--- EXERCISE DATA ---
-- ==== Sys2Proof/Tests/Slice0.lean ====
section
/-!
SUPPORT. Tests on fixed values, their expected results from 95_test_vectors.md and the rules it names, and one witness for
the hypotheses of every statement that has some.
-/

namespace Sys2Proof.Machine

/-! ## Helpers -/

/-- A check on a next state. -/
def nextIs (r : Result) (f : State → Bool) : Bool :=
  match r with
  | .next s => f s
  | .fault _ => false
  | .refused _ => false

/-- A fault by name. -/
def faultIs (r : Result) (e : Fault) : Bool :=
  match r with
  | .next _ => false
  | .fault f => f == e
  | .refused _ => false

/-- The last value the host read. -/
def lastRead (s : State) : Option (Nat × Word) := s.reads.getLast?

/-- C4 of 95_test_vectors.md: S16_LE, a ring that ends exactly at 2^32. -/
def staged : State :=
  { State.reset with cfgRate := 48000, cfgRingBase := 0xFFFFF000, cfgRingFrames := 1024, cfgPeriodFrames := 192 }

/-- The same configuration, active. -/
def configured : State :=
  { staged with
    actRate := 48000, actRingBase := 0xFFFFF000, actRingFrames := 1024, actPeriodFrames := 192, configured := true }

/-- One slot of zeros at slot 95, the transfer running there. -/
def draining (drain : Nat) : State :=
  { configured with
    outbuf := cellsFrom (16 * drain) (List.replicate 16 0), xferActive := true, drain := drain }

/-- A refill after its 96 slot steps. -/
def refilled (live : Bool) (sil : Word) : State :=
  { configured with refillActive := true, refillSlot := 96, refillLive := live, refillSil := sil, sil := sil }

/-! ## The syntax and the decoder -/

theorem test_wellFormed_refuses_commands :
    WellFormed (.badcmd 0 1) = false ∧ WellFormed (.badcmd 0 2) = false ∧ WellFormed (.badcmd 0 3) = false ∧
    WellFormed (.badcmd 0 4) = false := by decide

theorem test_wellFormed_accepts_illegal_words :
    WellFormed (.badcmd 0 0) = true ∧ WellFormed (.badcmd 0 5) = true ∧ WellFormed (.badcmd 1 1) = true := by decide

/-- 30_encoding.md R96, R97: RSV 31:4 = 0, OP 3:0. -/
theorem test_decode_prepare : decode .cmd [0b00000001, 0, 0, 0] = .ok .prepare := rfl

theorem test_decode_setCs : decode .cmd [0b00000010, 0, 0, 0] = .ok .setCs := rfl

theorem test_decode_start : decode .cmd [0b00000011, 0, 0, 0] = .ok .start := rfl

theorem test_decode_stop : decode .cmd [0b00000100, 0, 0, 0] = .ok .stop := rfl

/-- C8: 0x00000015 has RSV = 1, OP = 5; C9: 0x00000000. -/
theorem test_decode_badcmd :
    decode .cmd [0b00010101, 0, 0, 0] = .ok (.badcmd 1 5) ∧ decode .cmd [0, 0, 0, 0] = .ok (.badcmd 0 0) := ⟨rfl, rfl⟩

/-- C33: 0x10000600 and 0x10000C00. -/
theorem test_decode_halfConsumed :
    decode .evt [0b00000000, 0b00000110, 0b00000000, 0b00010000] = .ok (.halfConsumed 1536) ∧
    decode .evt [0b00000000, 0b00001100, 0b00000000, 0b00010000] = .ok (.halfConsumed 3072) := ⟨rfl, rfl⟩

theorem test_decode_submit : decode .req [0b00000000, 0b00001100, 0b00000000, 0b00010000] = .ok .submit := rfl

theorem test_decode_terminate : decode .req [0, 0, 0, 0b00100000] = .ok .terminate := rfl

/-- X2, and bytes that are no word. -/
theorem test_decode_rejects :
    decode .evt [0, 0, 0x01, 0x10] = .error .badEventWord ∧ decode .evt [0, 0, 0, 0x20] = .error .badEventWord ∧
    decode .req [0, 0, 0, 0x10] = .error .notARequestWord ∧ decode .cmd [1, 0, 0] = .error .notOneWord := ⟨rfl, rfl, rfl, rfl⟩

theorem test_decodeTableWord :
    decodeTableWord 32 1 = some .prepare ∧ decodeTableWord 32 2 = some .setCs ∧ decodeTableWord 32 3 = some .start ∧
    decodeTableWord 32 4 = some .stop ∧ decodeTableWord 32 0 = some (.badcmd 0 0) ∧
    decodeTableWord 32 0x10000600 = some (.halfConsumed 1536) ∧ decodeTableWord 32 0x10000C00 = some .submit ∧
    decodeTableWord 32 0x20000000 = some .terminate := by decide

/-! ## One step of each instruction, from reset -/

/-- C6, and R170 on the reset configuration: ERR_CONFIG. -/
theorem test_step_prepare_rejected :
    nextIs (step (State.reset.withFetchWord 32 1)) (fun s => s.lastResult == .errConfig && !s.configured) = true := by
  decide

/-- C4: OK up to 2^32. C5: one frame more is ERR_CONFIG. -/
theorem test_prepare_bound :
    nextIs (exec .prepare { staged with xferActive := true }) (fun s => s.statusWord == 0x18) = true ∧
    nextIs (exec .prepare { staged with cfgRingFrames := 1025 }) (fun s => s.statusWord == 0x100) = true := by decide

/-- 00_scope.md R7: each of the six rates passes PREPARE's checks; C2: 44000 does not. -/
theorem test_prepare_rates :
    ([44100, 48000, 88200, 96000, 176400, 192000] : List Word).all
      (fun r => { staged with cfgRate := r }.validFormat == some .s16le) = true ∧
    { staged with cfgRate := 44000 }.validFormat = none := by decide

/-- K8. -/
theorem test_step_setCs :
    nextIs (step ({ State.reset with csStage := setMessageWord zeroMessage 0 0x04030201, csCursor := 57 }.withFetchWord 32 2))
      (fun s => s.csCursor == 0 && s.actCs[0] == 1 && s.actCs[3] == 4 && s.lastResult == .ok) = true := by decide

/-- C6: STATUS = 0x00000100. -/
theorem test_step_start_rejected :
    nextIs (step (State.reset.withFetchWord 32 3)) (fun s => s.statusWord == 0x100 && !s.cmdPending) = true := by decide

/-- C26 with a transfer running. -/
theorem test_start_captures :
    nextIs (exec .start { configured with xferActive := true, sil := 5, pos := 7 })
      (fun s => s.silCapture == 5 && s.sil == 0 && s.pos == 0) = true := by decide

/-- X6. -/
theorem test_step_stop :
    nextIs (step ({ configured with xferActive := true, sil := 0, evtPending := true }.withFetchWord 32 4))
      (fun s => s.reqs == [0x20000000] && !s.xferActive && !s.evtPending && s.sil == 1) = true := by decide

/-- C9: ERR_BADCMD. -/
theorem test_step_badcmd :
    nextIs (step (State.reset.withFetchWord 32 0)) (fun s => s.statusWord == 0x300) = true := by decide

/-- X1. -/
theorem test_step_halfConsumed :
    nextIs (step (State.reset.withFetchWord 32 0x10000600)) (fun s => s.evtPending && s.evtResidue == 1536) = true := by
  decide

/-- X7, ACK = 1; C7's ERR_RESOURCE for ACK = 0. -/
theorem test_step_submit :
    nextIs (step (State.reset.withFetchWord 32 0x10000C00))
      (fun s => s.xferActive && s.lastResult == .ok && s.reqs == [0x10000C00]) = true ∧
    nextIs (step ({ State.reset with ackNext := false }.withFetchWord 32 0x10000C00))
      (fun s => !s.xferActive && s.lastResult == .errResource) = true := by decide +kernel

theorem test_step_terminate :
    nextIs (step ({ State.reset with xferActive := true }.withFetchWord 32 0x20000000))
      (fun s => !s.xferActive && s.reqs == [0x20000000]) = true := by decide

/-! ## The encoder, the decoders, the cycle -/

/-- E4, E8, E11, E22. -/
theorem test_encodeSubframe :
    encodeSubframe 0x000000 0xFFFFFF .m true = [0xE2, 0xCC, 0xCC, 0xCC, 0xCC, 0xCC, 0xCC, 0xCA] ∧
    encodeSubframe 0x800000 0xFFFFFF .w false = [0xE4, 0xCC, 0xCC, 0xCC, 0xCC, 0xCC, 0xCD, 0x32] ∧
    encodeSubframe 0x123456 0xFFFFFF .b true = [0xE8, 0xD4, 0xB4, 0xCB, 0x53, 0x2C, 0xB3, 0x34] ∧
    encodeSubframe 0x332211 0xFFFF00 .m false = [0xE2, 0xCC, 0xCC, 0xD3, 0x2C, 0xAC, 0xAC, 0xCC] := by decide +kernel

/-- The words of E11 and E16. -/
theorem test_subframeWord :
    subframeWord 0x123456 true = 0x41234560 ∧ subframeWord 0x7FFFFF true = 0x47FFFFF0 := by decide

/-- D1, D2, D3, D4, D5, D6, D7, D8. -/
theorem test_decodeSample :
    decodeSample .s16le [0x34, 0x12] = 0x123400 ∧ decodeSample .s16le [0xFF, 0xFF] = 0xFFFF00 ∧
    decodeSample .s24le [0x11, 0x22, 0x33, 0x44] = 0x443322 ∧ decodeSample .s24le [0, 0, 0, 0x80] = 0x800000 ∧
    decodeSample .s24le3 [0x11, 0x22, 0x33] = 0x332211 ∧ decodeSample .s24le3 [0xFF, 0xFF, 0x7F] = 0x7FFFFF ∧
    decodeSample .s32le [0, 0, 0, 0x80] = 0x800000 ∧ decodeSample .s32le [0xFF, 0, 0, 0] = 0 := by decide

/-- A1, A3, A4. -/
theorem test_frameAddr :
    frameAddr { State.reset with actRingBase := 0x2000 } 1 = 0x2004 ∧
    frameAddr { State.reset with actRingBase := 0x2001, actFormat := .s24le3 } 2 = 0x200D ∧
    frameAddr { State.reset with actFormat := .s32le } 95 = 0x02F8 := by decide

/-- F3 through PCM memory: S16_LE bytes FF FF 01 00 at frame 1 of a ring at 0x2000, cursor 1. -/
theorem test_assembleFrame_live :
    (assembleFrame (.pcm 1) 0 []
        { State.reset with
          actRingBase := 0x2000, csCursor := 1, pcm := Memory.write [] 0x2004 [0xFF, 0xFF, 0x01, 0x00] }).outbuf.read 0 16 =
      some [0xE2, 0xCC, 0xCC, 0xAA, 0xAA, 0xAA, 0xAA, 0xCC, 0xE4, 0xCC, 0xCC, 0xB3, 0x33, 0x33, 0x33, 0x32] := by decide +kernel

/-- F4: the first silence slot of a block with c = 0. -/
theorem test_assembleFrame_silence :
    (assembleFrame .silence 0 [] State.reset).outbuf.read 0 16 =
      some [0xE8, 0xCC, 0xCC, 0xCC, 0xCC, 0xCC, 0xCC, 0xCC, 0xE4, 0xCC, 0xCC, 0xCC, 0xCC, 0xCC, 0xCC, 0xCC] := by decide +kernel

/-- K1 and K2. -/
theorem test_csNextBit :
    (drawBits 4 { State.reset with actCs := setMessageWord zeroMessage 0 5 }).1 =
      [⟨true, true⟩, ⟨false, false⟩, ⟨true, false⟩, ⟨false, false⟩] ∧
    csNextBit { State.reset with actCs := setMessageWord zeroMessage 5 0x80000000, csCursor := 191 } =
      (⟨true, false⟩, { State.reset with actCs := setMessageWord zeroMessage 5 0x80000000, csCursor := 0 }) := by decide +kernel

--- TO DO ---
Scan the material for "each" and copy the lines that hold it.

--- EXERCISE SOLUTION ---
/-! ## One step of each instruction, from reset -/
/-- 00_scope.md R7: each of the six rates passes PREPARE's checks; C2: 44000 does not. -/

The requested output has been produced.